Interviewer: What’s the differed disposition again?
Brian Geno: A differed disposition would be when the court takes a person’s crime and allows them to not be found guilty of it right away but to do certain things like community service or take some classes or stay out of trouble. And if they do all those things, at the end of that differed period, the court would dismiss the charges. Well, that differed disposition is not a dismissal under immigration law; it is a conviction. That catches people a lot of times. They think it was dismissed and then, later on, they find out whoops! It was not a dismissal and they still have the same problem they had all alone.
A Juvenile Offense is Not Considered a Conviction for Immigration Purposes
Interviewer: Is that the same for juveniles?
Brian Geno: For juveniles, if it’s a juvenile offense, it is not considered a conviction no matter whether it was a plea or a deal or whatever. If they were juvenile and this all happened, then it is not considered negatively for immigration purposes.

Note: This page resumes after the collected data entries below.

-- ==== Sys2Proof/Tests/Slice0.lean ====
section
/-! SUPPORT. Tests: the smoke test of the well-formedness checks, decoding, one step of every kind, and for every
statement with hypotheses a concrete state and operands that meet them. -/

open Sys2Proof Sys2Proof.Machine

namespace Sys2Proof.Tests

set_option Elab.async false

/-! ### States to test on -/

/-- A package whose boot is done. -/
def up : State := { State.reset with boot := { Boot.reset with done := true, stage := 15, hostHeld := false } }

/-- A package whose boot is done and whose management semaphore MGMT_A holds. -/
def held : State := up.modCfg (fun c => { c with holder := 1, leaseEnd := 10000000000 })

/-- A descriptor from fields: offset, bytes, value. -/
def desc (l : List (Nat × Nat × Nat)) : List Byte :=
  l.foldl (fun d f => d.take f.1 ++ leBytes f.2.1 f.2.2 ++ d.drop (f.1 + f.2.1)) (List.replicate 128 0)

/-- An extent of direct HBM, not coherent. -/
def ext (pa len : Nat) : Extent := ⟨0, pa, len, false, 1, 0, 0, 0⟩

/-- A command of index 0 that has started. -/
def cmd (d : List Byte) (exts : Table Extent) : Cmd :=
  { idx := 0, desc := d, stamp := 0, phase := .running, exts := exts, prog := [], dest := .reset, stash := 0, conds := [],
    deadline := none, late := false, held := [(stIntake, 1)], ran := false, status := 0, detail := 0, tiles := 0, unsent := [],
    passes := [], redecode := false, withdrawn := false, migrating := [], failedAt := none }

/-- A package whose queue 0 of quad 0 runs commands. -/
def withCmds (l : List Cmd) : State := up.modQueue 0 0 (fun x => { x with enable := true, state := .running, cmds := l })

/-- The first byte of die C0's direct HBM. -/
def hbm0 : Nat := 0x080000000000

/-- A segment of context 0 over die C0's direct HBM: 2 MiB at virtual address 0, read and write. -/
def seg0 : Seg := { valid := true, vbase := 0, pbase := hbm0, len2m := 1, attr := 3, gen := 1 }

/-- A package with that segment. -/
def mapped : State := up.modStu 0 (fun t => t.setSeg 0 0 seg0)

/-- What a command left, or the state before it. -/
def ran (c : Instr) (s : State) : State := s.after (exec c s)

/-! ### Well-formedness: terms at the edge of every range, and for every check a term that it refuses -/

/-- A packet from its fields, with n bytes of data and r bytes of record. -/
def packetOf (tag : Nat) (dest src : Coords) (dq w off sq n r : Nat) : Packet :=
  ⟨.data, .n, false, false, tag, dest, src, dq, w, 7, off, sq, 0, List.replicate n 0, List.replicate r 0⟩

theorem test_wf_edges_0 : ([.doorbell (.core 127) 63 15 0,
    .queueCtrlWrite (.core 127) 63 15 0,
    .queueHeadWrite (.core 127) 63 15 0,
    .queueAbort (.core 127) 63 15,
    .queueResume (.core 127) 63 15,
    .descriptorFetch 63,
    .commandDecode 63 15,
    .segLookupMiss 63 4095 281474976710655,
    .commandStart 63,
    .stationRelease 63 15 0 9,
    .commandComplete 63 15 0,
    .move 63 15 0,
    .gemm 63 15 0,
    .gemmT 63 15 0,
    .gemv 63 15 0,
    .gatherPool 63 15 0,
    .scatterAdd 63 15 0,
    .vecop 63 15 0,
    .normBack 63 15 0,
    .softmaxBack 63 15 0,
    .send 63 15 0,
    .inlineSend 63 15 0,
    .signal 63 15 0,
    .wait 63 15 0,
    .fence 63 15 0] : List Instr).all Instr.wf = true := by decide +kernel

theorem test_wf_edges_1 : ([.prefetchHint 63 15 0,
    .migrate 63 15 0,
    .wakeArrive 63 15 0,
    .waitTimeout 63 15 0,
    .sweepWake 3,
    .syncObjectOp 3 4095 [],
    .dieSyncAdd (.core 127) 3 4095 .dword 0,
    .dieSyncSet (.core 127) 3 4095 .dword 0,
    .replayUnit 63 15 0 9 0 6,
    .sectorAdd ⟨63, 15, 0, 2 ^ 48 - 1⟩ 255 0 [] false,
    .segRead (.core 127) 1 4095 15,
    .segInstall (.core 127) 1 4095 15,
    .segWithdraw (.core 127) 1 4095 15,
    .segOpDone 1,
    .withdrawDrained 1,
    .faultRetry (.core 127) 1 63,
    .faultFail (.core 127) 1 63,
    .windowCtrlWrite (.core 127) 63 31 0,
    .windowCounterWrite (.core 127) 63 31 .bytesLo 0,
    .packetDeliver (packetOf 65535 ⟨1023, 1023, 1023⟩ ⟨0, 0, 0⟩ 255 31 0xFFFFFFFFFFFF 255 0 0),
    .packetForward 6 (packetOf 65535 ⟨1023, 1023, 1023⟩ ⟨0, 0, 0⟩ 255 31 0xFFFFFFFFFFFF 255 0 0),
    .ackReceive 63 65535,
    .nackReceive 63 65535 0,
    .packetDeadline 63 65535,
    .flitReceive 5 ⟨15, 15, 4095, 4095, 15, 255, List.replicate 245 0, 0⟩] : List Instr).all Instr.wf = true := by decide +kernel

theorem test_wf_edges_2 : ([.replayRequest 5,
    .replayTimeout 5,
    .linkLaneFail 5 .tx 16,
    .linkRetrainTimeout 5,
    .linkTrainRetry 5,
    .linkTrained 5 ⟨1023, 1023, 1023⟩ 6,
    .axlFiCtrlWrite (.core 127) 5 0,
    .bridgeLaneFail 11 false,
    .bridgeRetrainStart 11,
    .bridgeRetrainDone 11,
    .bridgeRetrainLong 11,
    .bridgeLost 11,
    .clockFault .refLost,
    .rdShared 129 4398046511103,
    .rdOwn 129 4398046511103,
    .upgrade 129 4398046511103,
    .rdOnce (.agent 129) 4398046511103,
    .wrFull (.agent 129) 4398046511103 (List.replicate 64 0) (.l2 127),
    .wrPart (.agent 129) 4398046511103 0 (List.replicate 64 0),
    .atomic (.agent 129) 4398046511103 (.amo 56 true .add 0),
    .cmo (.agent 129) 4398046511103 .clean,
    .snpShr 129 4398046511103,
    .snpOwn 129 4398046511103,
    .snpInv 129 4398046511103,
    .snpOnce 129 4398046511103] : List Instr).all Instr.wf = true := by decide +kernel

theorem test_wf_edges_3 : ([.snpCln 129 4398046511103,
    .rspState 129 4398046511103,
    .rspInwb 129 4398046511103,
    .cmp (.agent 129) 4398046511103,
    .cmpAck 129 4398046511103,
    .retry 129 4398046511103,
    .grant 129 4398046511103,
    .wbAck 129 4398046511103,
    .datHome (.agent 129) 4398046511103,
    .datFwd 129 4398046511103,
    .datSnp 129 4398046511103,
    .datInstall 129 4398046511103,
    .wbDirty 129 4398046511103,
    .wbClean 129 4398046511103,
    .wbMove 129 4398046511103,
    .snoopTimeout 129 4398046511103,
    .amo 127 ⟨2 ^ 48 - 1, .pma⟩ false .add 0,
    .amocas 127 ⟨2 ^ 48 - 1, .pma⟩ 16 0 0,
    .lr 127 ⟨2 ^ 48 - 1, .pma⟩ false,
    .sc 127 ⟨2 ^ 48 - 1, .pma⟩ false 0,
    .lrReservationExpire 127,
    .cboClean 127 281474976710655 .pma,
    .cboFlush 127 281474976710655 .pma,
    .cboInval 127 281474976710655 .pma none,
    .cboZero 127 281474976710655 .pma] : List Instr).all Instr.wf = true := by decide +kernel

theorem test_wf_edges_4 : ([.prefetchR 127 281474976710655 .pma,
    .prefetchW 127 281474976710655 .pma,
    .timerCompare 127,
    .streamRunTimeout 143 3,
    .extErrorWindowExpire 3 15,
    .scrubRead 281474976710655 .clean,
    .promotionLands ⟨2 ^ 31 - 1, 9⟩,
    .writeGroupTimeout 63,
    .pageProgrammed 63,
    .programFailure 63,
    .garbageCollection ⟨63, true⟩,
    .mapCheckpoint 1,
    .objectTableWrite (.core 127) 4095 0,
    .objectEvictDone,
    .schedEnableWrite (.core 127) 0,
    .schedTailWrite (.core 127) 0,
    .schedEntryActivate,
    .protectionExpire 2147483647,
    .regionLoad (.core 127) 2047,
    .regionErase (.core 127) 2047,
    .regionOpDone [(63, 3)],
    .droneSyncExchange 0 0 0 0,
    .droneLoad 0 0 0 0,
    .rootElection [],
    .droneFreeRun] : List Instr).all Instr.wf = true := by decide +kernel
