-- ==== Sys2Proof/Config.lean ====
section
/-! DEFINITION. What the spec leaves open on purpose, as constants without a body: nothing can evaluate
them, and a claim that is proved holds whatever they are. -/

namespace Sys2Proof

/-- FREE VALUE. The `data` of a read answer whose `present` is 0: "an arbitrary 64-bit `d`" (R31; R30, R58;
93 U4). The n-th draw of a run is `Config.absentData n`; the counter is `State.draws`. Log 4. -/
opaque Config.absentData : Nat → Word

/-- FREE VALUE. What an image holds at an address that the loader's input writes twice, from the value there
and the value written over it: a parameter of the platform (R104; 93 U11; 91 N9). Log 13. -/
opaque Config.repeatedEntry : Word → Word → Word

end Sys2Proof
end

The Process of Deportation of an Immigrant in the State of Virginia
Interviewer: What is deportation? How does that work? What does that mean?
Brian Geno: Well, a deportation means that a person is — an alien is in the country and they could either be a resident or they could be illegal, either one, doesn’t matter. They could even have a legal status but not be a resident; they could have like temporary status here and the government throws them out of the country by using a legal process. That is deportation. You can even be deported without actually leaving the country because the court enters an order that says you must go.

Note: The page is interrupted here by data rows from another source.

-- ==== Sys2Proof/Laws/State.lean ====
section
/-! SUPPORT. One lemma per field per update of State, so that no later proof unfolds a record update. -/

namespace Sys2Proof.Machine

/-! ### respondOk -/

@[simp] theorem State.respondOk_st (v : Word) (s : State) : (s.respondOk v).st = .resp := rfl
@[simp] theorem State.respondOk_lvl (v : Word) (s : State) : (s.respondOk v).lvl = s.lvl := rfl
@[simp] theorem State.respondOk_opQ (v : Word) (s : State) : (s.respondOk v).opQ = s.opQ := rfl
@[simp] theorem State.respondOk_vaQ (v : Word) (s : State) : (s.respondOk v).vaQ = s.vaQ := rfl
@[simp] theorem State.respondOk_baseQ (v : Word) (s : State) : (s.respondOk v).baseQ = s.baseQ := rfl
@[simp] theorem State.respondOk_resFault (v : Word) (s : State) : (s.respondOk v).resFault = false := rfl
@[simp] theorem State.respondOk_resData (v : Word) (s : State) : (s.respondOk v).resData = v := rfl
@[simp] theorem State.respondOk_reqChan (v : Word) (s : State) : (s.respondOk v).reqChan = s.reqChan := rfl
@[simp] theorem State.respondOk_memChan (v : Word) (s : State) : (s.respondOk v).memChan = s.memChan := rfl
@[simp] theorem State.respondOk_img (v : Word) (s : State) : (s.respondOk v).img = s.img := rfl
@[simp] theorem State.respondOk_offers (v : Word) (s : State) : (s.respondOk v).offers = s.offers := rfl
@[simp] theorem State.respondOk_taken (v : Word) (s : State) : (s.respondOk v).taken = s.taken := rfl
@[simp] theorem State.respondOk_readLog (v : Word) (s : State) : (s.respondOk v).readLog = s.readLog := rfl
@[simp] theorem State.respondOk_draws (v : Word) (s : State) : (s.respondOk v).draws = s.draws := rfl
@[simp] theorem State.respondOk_agenda (v : Word) (s : State) : (s.respondOk v).agenda = s.agenda := rfl
@[simp] theorem State.respondOk_cycle (v : Word) (s : State) : (s.respondOk v).cycle = s.cycle := rfl

/-! ### raiseFault -/

@[simp] theorem State.raiseFault_st (s : State) : (s.raiseFault).st = .resp := rfl
@[simp] theorem State.raiseFault_lvl (s : State) : (s.raiseFault).lvl = s.lvl := rfl
@[simp] theorem State.raiseFault_opQ (s : State) : (s.raiseFault).opQ = s.opQ := rfl
@[simp] theorem State.raiseFault_vaQ (s : State) : (s.raiseFault).vaQ = s.vaQ := rfl
@[simp] theorem State.raiseFault_baseQ (s : State) : (s.raiseFault).baseQ = s.baseQ := rfl
@[simp] theorem State.raiseFault_resFault (s : State) : (s.raiseFault).resFault = true := rfl
@[simp] theorem State.raiseFault_resData (s : State) : (s.raiseFault).resData = 0 := rfl
@[simp] theorem State.raiseFault_reqChan (s : State) : (s.raiseFault).reqChan = s.reqChan := rfl
@[simp] theorem State.raiseFault_memChan (s : State) : (s.raiseFault).memChan = s.memChan := rfl
@[simp] theorem State.raiseFault_img (s : State) : (s.raiseFault).img = s.img := rfl
@[simp] theorem State.raiseFault_offers (s : State) : (s.raiseFault).offers = s.offers := rfl
@[simp] theorem State.raiseFault_taken (s : State) : (s.raiseFault).taken = s.taken := rfl
@[simp] theorem State.raiseFault_readLog (s : State) : (s.raiseFault).readLog = s.readLog := rfl
@[simp] theorem State.raiseFault_draws (s : State) : (s.raiseFault).draws = s.draws := rfl
@[simp] theorem State.raiseFault_agenda (s : State) : (s.raiseFault).agenda = s.agenda := rfl
@[simp] theorem State.raiseFault_cycle (s : State) : (s.raiseFault).cycle = s.cycle := rfl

An Immigrant who Has been Ordered Deported Yet Continues to Stay is Treated like a Wanted Fugitive by the Authorities
So, if you are ordered deported and you don’t yourself go, anytime you get stopped by any police officer or immigration authority in the future, they will see that deportation just like if you’d been a wanted fugitive and you will be thrown out of the country. The process of deportation can take anywhere from a couple of weeks to six months. And during that time, the government has the authority, if they want to, to keep you in jail. So, it really does seem to defy a person’s rights if they were American but since they’re illegal here, those rights don’t exist.
A Conviction for Any Crime, Big or Small Can be Labeled as Loss of Good Moral Character
Interviewer: How does one lose the label of good moral character?
Brian Geno: If you get convicted of crimes, if you get convicted of small ones and big ones. Now, some crimes like trespassing wouldn’t make a whole lot of difference because it’s not one of the enumerated crimes in the immigration law. However, if you get convicted of it, it’s just one more thing that might play in later on but the actual quality of good moral character under the immigration code would include all kinds of offenses that are — there’s a whole bunch of them and they’re defined in the cases but they could include things like gambling, they could include things like defrauding someone for an amount in excess of $5,000.
Once Good Moral Character is Lost, it Takes Five Years to Get that Back
It could include not paying your child support when it’s due if you have child support and you don’t pay it. It can include all kinds of theft charges even if they’re small. So, if a person tried to jump the turnstile at a train station, it’s $2, that’s a theft charge and can get them in trouble. Possessing any kind of paraphernalia related to drugs or any kind of drugs can cause a person to lose their status as a good and moral person. Once you lose it, at a minimum, it takes you 5 years to get that back. You have to be crime free for 5 at least to get that back. Otherwise, you know, you wind up begging the court for its mercy, you haven’t earned it, you’re asking for favors.